Miquel's point

Miquel and Steiner's quadrilateral theorem

Let four lines made four triangles of a complete quadrilateral. In the diagram these are $\triangle ABC, \triangle ADE, \triangle CEF, \triangle BDF.$

Prove that the circumcircles of all four triangles meet at a single point.

Proof

Let circumcircle of $\triangle ABC$ circle $\Omega$ cross the circumcircle of $\triangle CEF$ circle $\omega$ at point $M.$

Let $AM$ cross $\omega$ second time in the point $G.$

$CMGF$ is cyclic $\implies \angle BCM = \angle MGF.$

$AMCB$ is cyclic $\implies \angle BCM + \angle BAM = 180^\circ \implies$

$\angle BAG + \angle AGF = 180^\circ \implies AB||GF.$

$CMGF$ is cyclic $\implies \angle AME = \angle EFG.$

$AD||GF \implies \angle ADE + \angle DFG = 180^\circ \implies \angle ADE + \angle AME = 180^\circ \implies$

$ADEM$ is cyclic and circumcircle of $\triangle ADE$ contain the point $M.$

Similarly circumcircle of $\triangle BDF$ contain the point $M$ as desired.

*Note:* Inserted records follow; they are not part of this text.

/-! ### setTima -/

@[simp] theorem setTima_regs (s : State) (v : Byte) : (s.setTima v).regs = s.regs := rfl
@[simp] theorem setTima_flags (s : State) (v : Byte) : (s.setTima v).flags = s.flags := rfl
@[simp] theorem setTima_sp (s : State) (v : Byte) : (s.setTima v).sp = s.sp := rfl
@[simp] theorem setTima_pc (s : State) (v : Byte) : (s.setTima v).pc = s.pc := rfl
@[simp] theorem setTima_ime (s : State) (v : Byte) : (s.setTima v).ime = s.ime := rfl
@[simp] theorem setTima_halted (s : State) (v : Byte) : (s.setTima v).halted = s.halted := rfl
@[simp] theorem setTima_ie (s : State) (v : Byte) : (s.setTima v).ie = s.ie := rfl
@[simp] theorem setTima_ifl (s : State) (v : Byte) : (s.setTima v).ifl = s.ifl := rfl
@[simp] theorem setTima_div (s : State) (v : Byte) : (s.setTima v).div = s.div := rfl
@[simp] theorem setTima_tima (s : State) (v : Byte) : (s.setTima v).tima = v := rfl
@[simp] theorem setTima_tma (s : State) (v : Byte) : (s.setTima v).tma = s.tma := rfl
@[simp] theorem setTima_tac (s : State) (v : Byte) : (s.setTima v).tac = s.tac := rfl
@[simp] theorem setTima_joypSel (s : State) (v : Byte) : (s.setTima v).joypSel = s.joypSel := rfl
@[simp] theorem setTima_joy (s : State) (v : Byte) : (s.setTima v).joy = s.joy := rfl
@[simp] theorem setTima_bootOff (s : State) (v : Byte) : (s.setTima v).bootOff = s.bootOff := rfl
@[simp] theorem setTima_cycles (s : State) (v : Byte) : (s.setTima v).cycles = s.cycles := rfl
@[simp] theorem setTima_lastTimerUpdate (s : State) (v : Byte) : (s.setTima v).lastTimerUpdate = s.lastTimerUpdate := rfl
@[simp] theorem setTima_serialOut (s : State) (v : Byte) : (s.setTima v).serialOut = s.serialOut := rfl
@[simp] theorem setTima_rom (s : State) (v : Byte) : (s.setTima v).rom = s.rom := rfl
@[simp] theorem setTima_boot (s : State) (v : Byte) : (s.setTima v).boot = s.boot := rfl
@[simp] theorem setTima_ppu (s : State) (v : Byte) : (s.setTima v).ppu = s.ppu := rfl
@[simp] theorem setTima_xram (s : State) (v : Byte) : (s.setTima v).xram = s.xram := rfl
@[simp] theorem setTima_wram (s : State) (v : Byte) : (s.setTima v).wram = s.wram := rfl
@[simp] theorem setTima_oam (s : State) (v : Byte) : (s.setTima v).oam = s.oam := rfl
@[simp] theorem setTima_io (s : State) (v : Byte) : (s.setTima v).io = s.io := rfl
@[simp] theorem setTima_hram (s : State) (v : Byte) : (s.setTima v).hram = s.hram := rfl
@[simp] theorem setTima_faulted (s : State) (v : Byte) : (s.setTima v).faulted = s.faulted := rfl
@[simp] theorem setTima_joyInput (s : State) (v : Byte) : (s.setTima v).joyInput = s.joyInput := rfl
@[simp] theorem setTima_params (s : State) (v : Byte) : (s.setTima v).params = s.params := rfl
@[simp] theorem setTima_setTima (s : State) (v w : Byte) : (s.setTima v).setTima w = s.setTima w := rfl
@[simp] theorem setTima_reg (s : State) (v : Byte) (r : Reg8) : (s.setTima v).reg r = s.reg r := by cases r <;> rfl
@[simp] theorem setTima_pair (s : State) (v : Byte) (rr : Reg16) : (s.setTima v).pair rr = s.pair rr := by cases rr <;> rfl
@[simp] theorem setTima_hl (s : State) (v : Byte) : (s.setTima v).hl = s.hl := rfl

/-! ### setTma -/

@[simp] theorem setTma_regs (s : State) (v : Byte) : (s.setTma v).regs = s.regs := rfl
@[simp] theorem setTma_flags (s : State) (v : Byte) : (s.setTma v).flags = s.flags := rfl
@[simp] theorem setTma_sp (s : State) (v : Byte) : (s.setTma v).sp = s.sp := rfl
@[simp] theorem setTma_pc (s : State) (v : Byte) : (s.setTma v).pc = s.pc := rfl
@[simp] theorem setTma_ime (s : State) (v : Byte) : (s.setTma v).ime = s.ime := rfl
@[simp] theorem setTma_halted (s : State) (v : Byte) : (s.setTma v).halted = s.halted := rfl
@[simp] theorem setTma_ie (s : State) (v : Byte) : (s.setTma v).ie = s.ie := rfl
@[simp] theorem setTma_ifl (s : State) (v : Byte) : (s.setTma v).ifl = s.ifl := rfl
@[simp] theorem setTma_div (s : State) (v : Byte) : (s.setTma v).div = s.div := rfl
@[simp] theorem setTma_tima (s : State) (v : Byte) : (s.setTma v).tima = s.tima := rfl
@[simp] theorem setTma_tma (s : State) (v : Byte) : (s.setTma v).tma = v := rfl
@[simp] theorem setTma_tac (s : State) (v : Byte) : (s.setTma v).tac = s.tac := rfl
@[simp] theorem setTma_joypSel (s : State) (v : Byte) : (s.setTma v).joypSel = s.joypSel := rfl
@[simp] theorem setTma_joy (s : State) (v : Byte) : (s.setTma v).joy = s.joy := rfl
@[simp] theorem setTma_bootOff (s : State) (v : Byte) : (s.setTma v).bootOff = s.bootOff := rfl
@[simp] theorem setTma_cycles (s : State) (v : Byte) : (s.setTma v).cycles = s.cycles := rfl
@[simp] theorem setTma_lastTimerUpdate (s : State) (v : Byte) : (s.setTma v).lastTimerUpdate = s.lastTimerUpdate := rfl
@[simp] theorem setTma_serialOut (s : State) (v : Byte) : (s.setTma v).serialOut = s.serialOut := rfl
@[simp] theorem setTma_rom (s : State) (v : Byte) : (s.setTma v).rom = s.rom := rfl
@[simp] theorem setTma_boot (s : State) (v : Byte) : (s.setTma v).boot = s.boot := rfl
@[simp] theorem setTma_ppu (s : State) (v : Byte) : (s.setTma v).ppu = s.ppu := rfl
@[simp] theorem setTma_xram (s : State) (v : Byte) : (s.setTma v).xram = s.xram := rfl
@[simp] theorem setTma_wram (s : State) (v : Byte) : (s.setTma v).wram = s.wram := rfl
@[simp] theorem setTma_oam (s : State) (v : Byte) : (s.setTma v).oam = s.oam := rfl
@[simp] theorem setTma_io (s : State) (v : Byte) : (s.setTma v).io = s.io := rfl
@[simp] theorem setTma_hram (s : State) (v : Byte) : (s.setTma v).hram = s.hram := rfl
@[simp] theorem setTma_faulted (s : State) (v : Byte) : (s.setTma v).faulted = s.faulted := rfl
@[simp] theorem setTma_joyInput (s : State) (v : Byte) : (s.setTma v).joyInput = s.joyInput := rfl
@[simp] theorem setTma_params (s : State) (v : Byte) : (s.setTma v).params = s.params := rfl
@[simp] theorem setTma_setTma (s : State) (v w : Byte) : (s.setTma v).setTma w = s.setTma w := rfl
@[simp] theorem setTma_reg (s : State) (v : Byte) (r : Reg8) : (s.setTma v).reg r = s.reg r := by cases r <;> rfl
@[simp] theorem setTma_pair (s : State) (v : Byte) (rr : Reg16) : (s.setTma v).pair rr = s.pair rr := by cases rr <;> rfl
@[simp] theorem setTma_hl (s : State) (v : Byte) : (s.setTma v).hl = s.hl := rfl

/-! ### setTac -/

@[simp] theorem setTac_regs (s : State) (v : Byte) : (s.setTac v).regs = s.regs := rfl
@[simp] theorem setTac_flags (s : State) (v : Byte) : (s.setTac v).flags = s.flags := rfl
@[simp] theorem setTac_sp (s : State) (v : Byte) : (s.setTac v).sp = s.sp := rfl
@[simp] theorem setTac_pc (s : State) (v : Byte) : (s.setTac v).pc = s.pc := rfl
@[simp] theorem setTac_ime (s : State) (v : Byte) : (s.setTac v).ime = s.ime := rfl
@[simp] theorem setTac_halted (s : State) (v : Byte) : (s.setTac v).halted = s.halted := rfl
@[simp] theorem setTac_ie (s : State) (v : Byte) : (s.setTac v).ie = s.ie := rfl
@[simp] theorem setTac_ifl (s : State) (v : Byte) : (s.setTac v).ifl = s.ifl := rfl
@[simp] theorem setTac_div (s : State) (v : Byte) : (s.setTac v).div = s.div := rfl
@[simp] theorem setTac_tima (s : State) (v : Byte) : (s.setTac v).tima = s.tima := rfl
@[simp] theorem setTac_tma (s : State) (v : Byte) : (s.setTac v).tma = s.tma := rfl
@[simp] theorem setTac_tac (s : State) (v : Byte) : (s.setTac v).tac = v := rfl
@[simp] theorem setTac_joypSel (s : State) (v : Byte) : (s.setTac v).joypSel = s.joypSel := rfl
@[simp] theorem setTac_joy (s : State) (v : Byte) : (s.setTac v).joy = s.joy := rfl
@[simp] theorem setTac_bootOff (s : State) (v : Byte) : (s.setTac v).bootOff = s.bootOff := rfl
@[simp] theorem setTac_cycles (s : State) (v : Byte) : (s.setTac v).cycles = s.cycles := rfl
@[simp] theorem setTac_lastTimerUpdate (s : State) (v : Byte) : (s.setTac v).lastTimerUpdate = s.lastTimerUpdate := rfl
@[simp] theorem setTac_serialOut (s : State) (v : Byte) : (s.setTac v).serialOut = s.serialOut := rfl
@[simp] theorem setTac_rom (s : State) (v : Byte) : (s.setTac v).rom = s.rom := rfl
@[simp] theorem setTac_boot (s : State) (v : Byte) : (s.setTac v).boot = s.boot := rfl
@[simp] theorem setTac_ppu (s : State) (v : Byte) : (s.setTac v).ppu = s.ppu := rfl
@[simp] theorem setTac_xram (s : State) (v : Byte) : (s.setTac v).xram = s.xram := rfl
@[simp] theorem setTac_wram (s : State) (v : Byte) : (s.setTac v).wram = s.wram := rfl
@[simp] theorem setTac_oam (s : State) (v : Byte) : (s.setTac v).oam = s.oam := rfl
@[simp] theorem setTac_io (s : State) (v : Byte) : (s.setTac v).io = s.io := rfl
@[simp] theorem setTac_hram (s : State) (v : Byte) : (s.setTac v).hram = s.hram := rfl
@[simp] theorem setTac_faulted (s : State) (v : Byte) : (s.setTac v).faulted = s.faulted := rfl
@[simp] theorem setTac_joyInput (s : State) (v : Byte) : (s.setTac v).joyInput = s.joyInput := rfl
@[simp] theorem setTac_params (s : State) (v : Byte) : (s.setTac v).params = s.params := rfl
@[simp] theorem setTac_setTac (s : State) (v w : Byte) : (s.setTac v).setTac w = s.setTac w := rfl
@[simp] theorem setTac_reg (s : State) (v : Byte) (r : Reg8) : (s.setTac v).reg r = s.reg r := by cases r <;> rfl
@[simp] theorem setTac_pair (s : State) (v : Byte) (rr : Reg16) : (s.setTac v).pair rr = s.pair rr := by cases rr <;> rfl
@[simp] theorem setTac_hl (s : State) (v : Byte) : (s.setTac v).hl = s.hl := rfl

/-! ### setJoypSel -/

@[simp] theorem setJoypSel_regs (s : State) (v : BitVec 2) : (s.setJoypSel v).regs = s.regs := rfl
@[simp] theorem setJoypSel_flags (s : State) (v : BitVec 2) : (s.setJoypSel v).flags = s.flags := rfl
@[simp] theorem setJoypSel_sp (s : State) (v : BitVec 2) : (s.setJoypSel v).sp = s.sp := rfl
@[simp] theorem setJoypSel_pc (s : State) (v : BitVec 2) : (s.setJoypSel v).pc = s.pc := rfl
@[simp] theorem setJoypSel_ime (s : State) (v : BitVec 2) : (s.setJoypSel v).ime = s.ime := rfl
@[simp] theorem setJoypSel_halted (s : State) (v : BitVec 2) : (s.setJoypSel v).halted = s.halted := rfl
@[simp] theorem setJoypSel_ie (s : State) (v : BitVec 2) : (s.setJoypSel v).ie = s.ie := rfl
@[simp] theorem setJoypSel_ifl (s : State) (v : BitVec 2) : (s.setJoypSel v).ifl = s.ifl := rfl
@[simp] theorem setJoypSel_div (s : State) (v : BitVec 2) : (s.setJoypSel v).div = s.div := rfl
@[simp] theorem setJoypSel_tima (s : State) (v : BitVec 2) : (s.setJoypSel v).tima = s.tima := rfl
@[simp] theorem setJoypSel_tma (s : State) (v : BitVec 2) : (s.setJoypSel v).tma = s.tma := rfl
@[simp] theorem setJoypSel_tac (s : State) (v : BitVec 2) : (s.setJoypSel v).tac = s.tac := rfl
@[simp] theorem setJoypSel_joypSel (s : State) (v : BitVec 2) : (s.setJoypSel v).joypSel = v := rfl
@[simp] theorem setJoypSel_joy (s : State) (v : BitVec 2) : (s.setJoypSel v).joy = s.joy := rfl
@[simp] theorem setJoypSel_bootOff (s : State) (v : BitVec 2) : (s.setJoypSel v).bootOff = s.bootOff := rfl
@[simp] theorem setJoypSel_cycles (s : State) (v : BitVec 2) : (s.setJoypSel v).cycles = s.cycles := rfl
@[simp] theorem setJoypSel_lastTimerUpdate (s : State) (v : BitVec 2) : (s.setJoypSel v).lastTimerUpdate = s.lastTimerUpdate := rfl
@[simp] theorem setJoypSel_serialOut (s : State) (v : BitVec 2) : (s.setJoypSel v).serialOut = s.serialOut := rfl
@[simp] theorem setJoypSel_rom (s : State) (v : BitVec 2) : (s.setJoypSel v).rom = s.rom := rfl
@[simp] theorem setJoypSel_boot (s : State) (v : BitVec 2) : (s.setJoypSel v).boot = s.boot := rfl
@[simp] theorem setJoypSel_ppu (s : State) (v : BitVec 2) : (s.setJoypSel v).ppu = s.ppu := rfl
@[simp] theorem setJoypSel_xram (s : State) (v : BitVec 2) : (s.setJoypSel v).xram = s.xram := rfl
@[simp] theorem setJoypSel_wram (s : State) (v : BitVec 2) : (s.setJoypSel v).wram = s.wram := rfl
@[simp] theorem setJoypSel_oam (s : State) (v : BitVec 2) : (s.setJoypSel v).oam = s.oam := rfl
@[simp] theorem setJoypSel_io (s : State) (v : BitVec 2) : (s.setJoypSel v).io = s.io := rfl
@[simp] theorem setJoypSel_hram (s : State) (v : BitVec 2) : (s.setJoypSel v).hram = s.hram := rfl
@[simp] theorem setJoypSel_faulted (s : State) (v : BitVec 2) : (s.setJoypSel v).faulted = s.faulted := rfl
@[simp] theorem setJoypSel_joyInput (s : State) (v : BitVec 2) : (s.setJoypSel v).joyInput = s.joyInput := rfl
@[simp] theorem setJoypSel_params (s : State) (v : BitVec 2) : (s.setJoypSel v).params = s.params := rfl
@[simp] theorem setJoypSel_setJoypSel (s : State) (v w : BitVec 2) : (s.setJoypSel v).setJoypSel w = s.setJoypSel w := rfl
@[simp] theorem setJoypSel_reg (s : State) (v : BitVec 2) (r : Reg8) : (s.setJoypSel v).reg r = s.reg r := by cases r <;> rfl
@[simp] theorem setJoypSel_pair (s : State) (v : BitVec 2) (rr : Reg16) : (s.setJoypSel v).pair rr = s.pair rr := by cases rr <;> rfl
@[simp] theorem setJoypSel_hl (s : State) (v : BitVec 2) : (s.setJoypSel v).hl = s.hl := rfl

/-! ### setJoy -/

@[simp] theorem setJoy_regs (s : State) (v : Joypad) : (s.setJoy v).regs = s.regs := rfl
@[simp] theorem setJoy_flags (s : State) (v : Joypad) : (s.setJoy v).flags = s.flags := rfl
@[simp] theorem setJoy_sp (s : State) (v : Joypad) : (s.setJoy v).sp = s.sp := rfl
@[simp] theorem setJoy_pc (s : State) (v : Joypad) : (s.setJoy v).pc = s.pc := rfl
@[simp] theorem setJoy_ime (s : State) (v : Joypad) : (s.setJoy v).ime = s.ime := rfl
@[simp] theorem setJoy_halted (s : State) (v : Joypad) : (s.setJoy v).halted = s.halted := rfl
@[simp] theorem setJoy_ie (s : State) (v : Joypad) : (s.setJoy v).ie = s.ie := rfl
@[simp] theorem setJoy_ifl (s : State) (v : Joypad) : (s.setJoy v).ifl = s.ifl := rfl
@[simp] theorem setJoy_div (s : State) (v : Joypad) : (s.setJoy v).div = s.div := rfl
@[simp] theorem setJoy_tima (s : State) (v : Joypad) : (s.setJoy v).tima = s.tima := rfl
@[simp] theorem setJoy_tma (s : State) (v : Joypad) : (s.setJoy v).tma = s.tma := rfl
@[simp] theorem setJoy_tac (s : State) (v : Joypad) : (s.setJoy v).tac = s.tac := rfl
@[simp] theorem setJoy_joypSel (s : State) (v : Joypad) : (s.setJoy v).joypSel = s.joypSel := rfl
@[simp] theorem setJoy_joy (s : State) (v : Joypad) : (s.setJoy v).joy = v := rfl
@[simp] theorem setJoy_bootOff (s : State) (v : Joypad) : (s.setJoy v).bootOff = s.bootOff := rfl
@[simp] theorem setJoy_cycles (s : State) (v : Joypad) : (s.setJoy v).cycles = s.cycles := rfl
@[simp] theorem setJoy_lastTimerUpdate (s : State) (v : Joypad) : (s.setJoy v).lastTimerUpdate = s.lastTimerUpdate := rfl
@[simp] theorem setJoy_serialOut (s : State) (v : Joypad) : (s.setJoy v).serialOut = s.serialOut := rfl
@[simp] theorem setJoy_rom (s : State) (v : Joypad) : (s.setJoy v).rom = s.rom := rfl
@[simp] theorem setJoy_boot (s : State) (v : Joypad) : (s.setJoy v).boot = s.boot := rfl
@[simp] theorem setJoy_ppu (s : State) (v : Joypad) : (s.setJoy v).ppu = s.ppu := rfl
@[simp] theorem setJoy_xram (s : State) (v : Joypad) : (s.setJoy v).xram = s.xram := rfl
@[simp] theorem setJoy_wram (s : State) (v : Joypad) : (s.setJoy v).wram = s.wram := rfl
@[simp] theorem setJoy_oam (s : State) (v : Joypad) : (s.setJoy v).oam = s.oam := rfl
@[simp] theorem setJoy_io (s : State) (v : Joypad) : (s.setJoy v).io = s.io := rfl
@[simp] theorem setJoy_hram (s : State) (v : Joypad) : (s.setJoy v).hram = s.hram := rfl
@[simp] theorem setJoy_faulted (s : State) (v : Joypad) : (s.setJoy v).faulted = s.faulted := rfl
@[simp] theorem setJoy_joyInput (s : State) (v : Joypad) : (s.setJoy v).joyInput = s.joyInput := rfl
@[simp] theorem setJoy_params (s : State) (v : Joypad) : (s.setJoy v).params = s.params := rfl
@[simp] theorem setJoy_setJoy (s : State) (v w : Joypad) : (s.setJoy v).setJoy w = s.setJoy w := rfl
@[simp] theorem setJoy_reg (s : State) (v : Joypad) (r : Reg8) : (s.setJoy v).reg r = s.reg r := by cases r <;> rfl
@[simp] theorem setJoy_pair (s : State) (v : Joypad) (rr : Reg16) : (s.setJoy v).pair rr = s.pair rr := by cases rr <;> rfl
@[simp] theorem setJoy_hl (s : State) (v : Joypad) : (s.setJoy v).hl = s.hl := rfl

vladimir.shelomovskii@gmail.com, vvsss

Circle of circumcenters

Let four lines made four triangles of a complete quadrilateral. In the diagram these are $\triangle ABC, \triangle ADE, \triangle CEF, \triangle BDF.$

Prove that the circumcenters of all four triangles and point $M$ are concyclic.

Proof

Let $\Omega, \omega, \Omega',$ and $\omega'$ be the circumcircles of $\triangle ABC, \triangle CEF, \triangle BDF,$ and $\triangle ADE,$ respectively.